回答这里的问题(参见:caffe源码简单解析——Layer层),在layer中主要的接口是前馈和反馈函数:
inline Dtype Layer<Dtype>::Forward(const vector<Blob<Dtype>*>& bottom, vector<Blob<Dtype>*>* top)
inline void Layer<Dtype>::Backward(const vector<Blob<Dtype>*>& top, const vector<bool>& propagate_down, vector<Blob<Dtype>*>* bottom)
反馈中的参数propagate_down表明是否需要反馈传递参数。而两个函数会根据caffe: mode来判断在cpu中执行还是在gpu中执行。
注意:有些layer并没有GPU计算的实现,所以封装时加入了CPU的计算作为后备
3 检测blobs的数量是否正确:
/**
* Called by the parent Layer's SetUp to check that the number of bottom
* and top Blobs provided as input match the expected numbers specified by
* the {ExactNum,Min,Max}{Bottom,Top}Blobs() functions.
*/
virtual void CheckBlobCounts(const vector<Blob<Dtype>*>& bottom,
const vector<Blob<Dtype>*>& top) {
if (ExactNumBottomBlobs() >= 0) {
CHECK_EQ(ExactNumBottomBlobs(), bottom.size())
<< type_name() << " Layer takes " << ExactNumBottomBlobs()
<< " bottom blob(s) as input.";
}
if (MinBottomBlobs() >= 0) {
CHECK_LE(MinBottomBlobs(), bottom.size())
<< type_name() << " Layer takes at least " << MinBottomBlobs()
<< " bottom blob(s) as input.";
}
if (MaxBottomBlobs() >= 0) {
CHECK_GE(MaxBottomBlobs(), bottom.size())
<< type_name() << " Layer takes at most " << MaxBottomBlobs()
<< " bottom blob(s) as input.";
}
if (ExactNumTopBlobs() >= 0) {
CHECK_EQ(ExactNumTopBlobs(), top.size())
<< type_name() << " Layer produces " << ExactNumTopBlobs()
<< " top blob(s) as output.";
}
if (MinTopBlobs() >= 0) {
CHECK_LE(MinTopBlobs(), top.size())
<< type_name() << " Layer produces at least " << MinTopBlobs()
<< " top blob(s) as output.";
}
if (MaxTopBlobs() >= 0) {
CHECK_GE(MaxTopBlobs(), top.size())
<< type_name() << " Layer produces at most " << MaxTopBlobs()

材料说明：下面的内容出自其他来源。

/-- A RESTART FULL that is refused completes as any request does. -/
theorem completes_restartFull {st : Status} (he : Executing s r f) (hm : isForm 0x18 1 f.payload = true)
    (ha : restartFullCommand r f.payload s = refuse st s) (hst : st ≠ .ok) : Completes .restartFull s s r f st [] := by
  have hrun : s.device.state = .running := (Executing_running he).1
  refine ⟨completeRequest r f false (refuse st s), ?_, completeRequest_frame r f (refuse st s) hrun,
    completeRequest_answered r f (refuse st s) hrun⟩
  rw [exec_restartFull he hm, ha, decide_eq_false (show ¬ (refuse st s).status = .ok from hst)]

/-! ## Numbers that name no port, bank or command -/

theorem isUnknown_of (h : commandCode payload = 0 ∨ commandCode payload = 0x09 ∨ 0x1B ≤ (commandCode payload).toNat) :
    isUnknown payload = true := by
  unfold isUnknown
  have hall : ∀ c : Byte, (c = 0 ∨ c = 0x09 ∨ 0x1B ≤ c.toNat) → (!knownCommand c) = true := by decide
  exact hall _ h

theorem bankOf_none {n : Nat} (h : 1 < n) : bankOf n = none := by
  match n, h with
  | n + 2, _ => rfl

theorem setPortCommand_noPort (h : Holder s r) (hform : formOk payload 11 = true) (hp : 4 < argByte payload 0) :
    setPortCommand r payload s = refuse .badArg s := by
  refine ((withClaim_holder h).trans (withForm_ok hform)).trans ?_
  rw [portOf_none hp]

theorem readPortCommand_noPort (hform : formOk payload 2 = true) (hp : 4 < argByte payload 0) :
    readPortCommand r payload s = refuse .badArg s := by
  refine (withForm_ok hform).trans ?_
  rw [portOf_none hp]

theorem readPortClearCommand_noPort (h : Holder s r) (hform : formOk payload 2 = true) (hp : 4 < argByte payload 0) :
    readPortClearCommand r payload s = refuse .badArg s := by
  refine ((withClaim_holder h).trans (withForm_ok hform)).trans ?_
  rw [portOf_none hp]

theorem readRuleCommand_noBank (hform : formOk payload 2 = true) (hb : 1 < argByte payload 0) :
    readRuleCommand r payload s = refuse .badArg s := by
  refine (withForm_ok hform).trans ?_
  rw [bankOf_none hb]

/-- Settles O51: the guards of each list, then the forms, kinds and numbers by themselves. -/
theorem refusedRequests : Obligations.RefusedRequests := by
  unfold Obligations.RefusedRequests
  intro s r f he
  have hrun : s.device.state = .running := (Executing_running he).1
  refine ⟨fun hcode => completes he rfl (isUnknown_of hcode) rfl hrun,
    fun c hc hcode => (claimCommands_guarded c hc).completes he (decide_eq_true hcode),
    fun c hc hcode => (openCommands_guarded c hc).completes he (decide_eq_true hcode), fun c hc hcode => ?reads,
    fun hcode hbad => ⟨fun hform => ?_, fun hform => ?_⟩, fun hcode hother => ⟨fun hkind => ?_, fun hkind => ?_⟩,
    fun hcode hholder hbad => ⟨fun hkind => ?_, fun hkind => ?_⟩, fun hcode h0 hr hform => ?ack,
    fun hasks hholder hform => completes he rfl (isCommand_of_asks hasks) (writeRuleCommand_bad hholder (.inr hform)) hrun,
    fun hport => ⟨fun hasks hholder => ?_, fun hasks hflag => ?_, fun hasks hflag hholder => ?_⟩,
    fun hasks hbank => completes he rfl (isCommand_of_asks hasks) (readRuleCommand_noBank hasks.2 hbank) hrun⟩
  case reads =>
    obtain ⟨hread, hclear⟩ := readCommands_guarded c hc
    exact ⟨fun hflag => hread.completes he (isRead_of_code hcode hflag),
      fun hflag => (hclear.completes he (isRead_of_code hcode hflag)).1,
      fun hflag => (hclear.completes he (isRead_of_code hcode hflag)).2⟩
  case ack =>
    exact completes he rfl (decide_eq_true hcode) ((noticeAckCommand_target h0 hr).trans (withForm_bad hform)) hrun
  · exact completes he rfl (isForm_of hcode hform) (readStationAddressCommand_bad hbad) hrun
  · exact completes he rfl (isForm_of hcode hform) (readStationIndexCommand_bad hbad) hrun
  · exact completes he rfl (isForm_of hcode (by rw [hkind]; decide)) (withClaim_other hother) hrun
  · exact completes_restartFull he (isForm_of hcode hkind) (withClaim_other hother) nofun
  · exact completes he rfl (isForm_of hcode hkind) (restartCommand_bad hholder hbad).1 hrun
  · exact completes_restartFull he (isForm_of hcode hkind) (restartCommand_bad hholder hbad).2 nofun
  · exact completes he rfl (isCommand_of_asks hasks) (setPortCommand_noPort hholder hasks.2 hport) hrun
  · exact completes he rfl (isRead_of_asks hasks hflag) (readPortCommand_noPort hasks.2 hport) hrun
  · exact completes he rfl (isRead_of_asks hasks hflag) (readPortClearCommand_noPort hholder hasks.2 hport) hrun

end Sys2Proof.Machine
end

section
/-! SUPPORT. Changes of mode (6.3) and the port commands (8.4): one law for each way a commanded mode is taken, what leaving
service leaves block by block, the parts of READ_PORT; and the statement that collects the commands' answers. -/

namespace Sys2Proof.Machine

open Sys2Proof.Safety

variable {s : State} {r : Request} {f : Frame} {p : Port} {mode : Mode} {payload : List Byte}

/-! ## The ways a mode is taken (R121 to R123) -/

theorem applyMode_same (h : (s.port p).state = mode.toState) :
    s.applyMode p mode = s.setPort p { s.port p with commanded := mode } := if_pos h

/-- What a port that stays in service, or returns to it, takes with its mode. -/
def servingUnit (u : PortUnit) (mode : Mode) : PortUnit :=
  { u with
    commanded := mode, state := mode.toState, blockTimer := none
    receiver := if unitInService u then u.receiver else .idle }

theorem servingUnit_receiver (u : PortUnit) :
    (if u.state = .disabled ∨ u.state = .blocked then .idle else u.receiver) =
      if unitInService u then u.receiver else Receiver.idle := by
  unfold unitInService
  cases u.state <;> rfl

theorem applyMode_serve (hne : (s.port p).state ≠ mode.toState) (hmode : mode ≠ .disabled)
    (htrunk : p = .t → (s.port p).state ≠ .active) :
    s.applyMode p mode = s.setPort p (servingUnit (s.port p) mode) := by
  unfold servingUnit
  rw [← servingUnit_receiver]
  exact (if_neg hne).trans ((if_neg hmode).trans (if_neg fun h => htrunk h.1 h.2))

theorem applyMode_trunk (hactive : (s.port .t).state = .active) (hne : (s.port .t).state ≠ mode.toState)
    (hmode : mode ≠ .disabled) :
    s.applyMode .t mode = (s.setPort .t (servingUnit (s.port .t) mode)).trunkLeavesActive := by
  unfold servingUnit
  rw [← servingUnit_receiver]
  exact (if_neg hne).trans ((if_neg hmode).trans (if_pos ⟨rfl, hactive⟩))

theorem applyMode_unblock (h : (s.port p).state = .blocked) :
    s.applyMode p .disabled =
      s.setPort p { s.port p with commanded := .disabled, state := .disabled, blockTimer := none } :=
  (if_neg (by rw [h]; exact nofun)).trans ((if_pos rfl).trans (if_pos h))

theorem applyMode_leave (h : unitInService (s.port p) = true) :
    s.applyMode p .disabled = (s.setPort p { s.port p with commanded := .disabled }).leaveService p .disabled := by
  have hne : (s.port p).state ≠ .disabled ∧ (s.port p).state ≠ .blocked := by
    unfold unitInService at h
    revert h
    cases (s.port p).state <;> decide
  exact (if_neg hne.1).trans ((if_pos rfl).trans (if_neg hne.2))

<< " top blob(s) as output.";
}
if (EqualNumBottomTopBlobs()) {
CHECK_EQ(bottom.size(), top.size())
<< type_name() << " Layer produces one top blob as output for each "
<< "bottom blob input.";
}
}
这里涉及到了有些奇怪的函数,例如:ExactNumBottomBlobs(),但并不会影响阅读,CheckBlobCounts()实现的功能就是检测输入的bottom blob和输出的top blob是否在指定的范围内,既然是指定的范围,自然就会联想到在什么地方指定这个范围的?带着疑问继续阅读源码,在某个地方,总会明白的。
4 最后一个protected函数,SetLossWeight():
/**
* Called by SetUp to initialize the weights associated with any top blobs in
* the loss function. Store non-zero loss weights in the diff blob.
*/
inline void SetLossWeights(vector<Blob<Dtype>*>* top) {
const int num_loss_weights = layer_param_.loss_weight_size();
if (num_loss_weights) {
CHECK_EQ(top->size(), num_loss_weights) << "loss_weight must be "

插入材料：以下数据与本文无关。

-- ==== Sys2Proof/Syntax.lean ====
section
/-! DEFINITION. The commands: one constructor for every row of spec/opcode_table.json, with the operands that come from
outside the package. Operand names: p a port (Fin 2: 0 the host port, 1 the maintenance port; Fin 11: 0 to 8 the core of that
cluster, 9 the host port, 10 the maintenance port); c a cluster; w a work; k a slot; n a channel, output, timer or counter; m a
modulator or comparator; e a jig engine; r a fabric port or a ring; addr and v the address and the word of an access; link false
when the die link's transfer of the access ended in LINK_FAULT; ecc what the word's check found (0 good, 1 corrected, 2
uncorrectable); d, s, t, b, h, imm the fields of a Walend word (R179); a and imm the fields A and IMM of a jig word (R302); pins
the qualified levels of the engine's eight pins; ts and stamp a time in TCLK (jig and timer stamps: SVCLK). -/

namespace Sys2Proof

/-- The end of a pulse: its wheel and its width in TCLK (R54). -/
structure PulseEnd where
  wheel : Fin 3
  width : Nat
  deriving DecidableEq, Repr

/-- A qualified edge: its timestamp and the level of the pin that tells the direction (R53). -/
structure EdgeAt where
  ts : Nat
  level : Bool
  deriving DecidableEq, Repr

/-- What the check of the sealed counts found, a bit per counter: corrected, uncorrectable (R336). -/
structure SealFound where
  ce : BitVec 16
  bad : BitVec 16
  deriving DecidableEq, Repr

/-- What the self-test finds at the edge generator: whether the vernier calibration succeeds, and the lines whose echo fails (R453). -/
structure EchoResult where
  cal : Bool
  bad : List (Fin 56)
  deriving DecidableEq, Repr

"unspecified or specified once per top blob.";
for (int top_id = 0; top_id < top->size(); ++top_id) {
const Dtype loss_weight = layer_param_.loss_weight(top_id);
if (loss_weight == Dtype(0)) { continue; }
this->set_loss(top_id, loss_weight);
const int count = (*top)[top_id]->count();
Dtype* loss_multiplier = (*top)[top_id]->mutable_cpu_diff();
caffe_set(count, loss_weight, loss_multiplier);
}
}
}
这里是设置损失值的,一般也只有在损失函数的那层才会计算损失值的,所以这个函数主要还是用在最后一层。大概相当于是把损失值复制过来,所以可以大胆猜测,这是反馈的第一步吧。
接着来看public中的非虚函数部分:
5 构造函数:
/**
* You should not implement your own constructor. Any set up code should go
* to SetUp(), where the dimensions of the bottom blobs are provided to the
* layer.
*/
explicit Layer(const LayerParameter& param)
: layer_param_(param) {
// The only thing we do is to copy blobs if there are any.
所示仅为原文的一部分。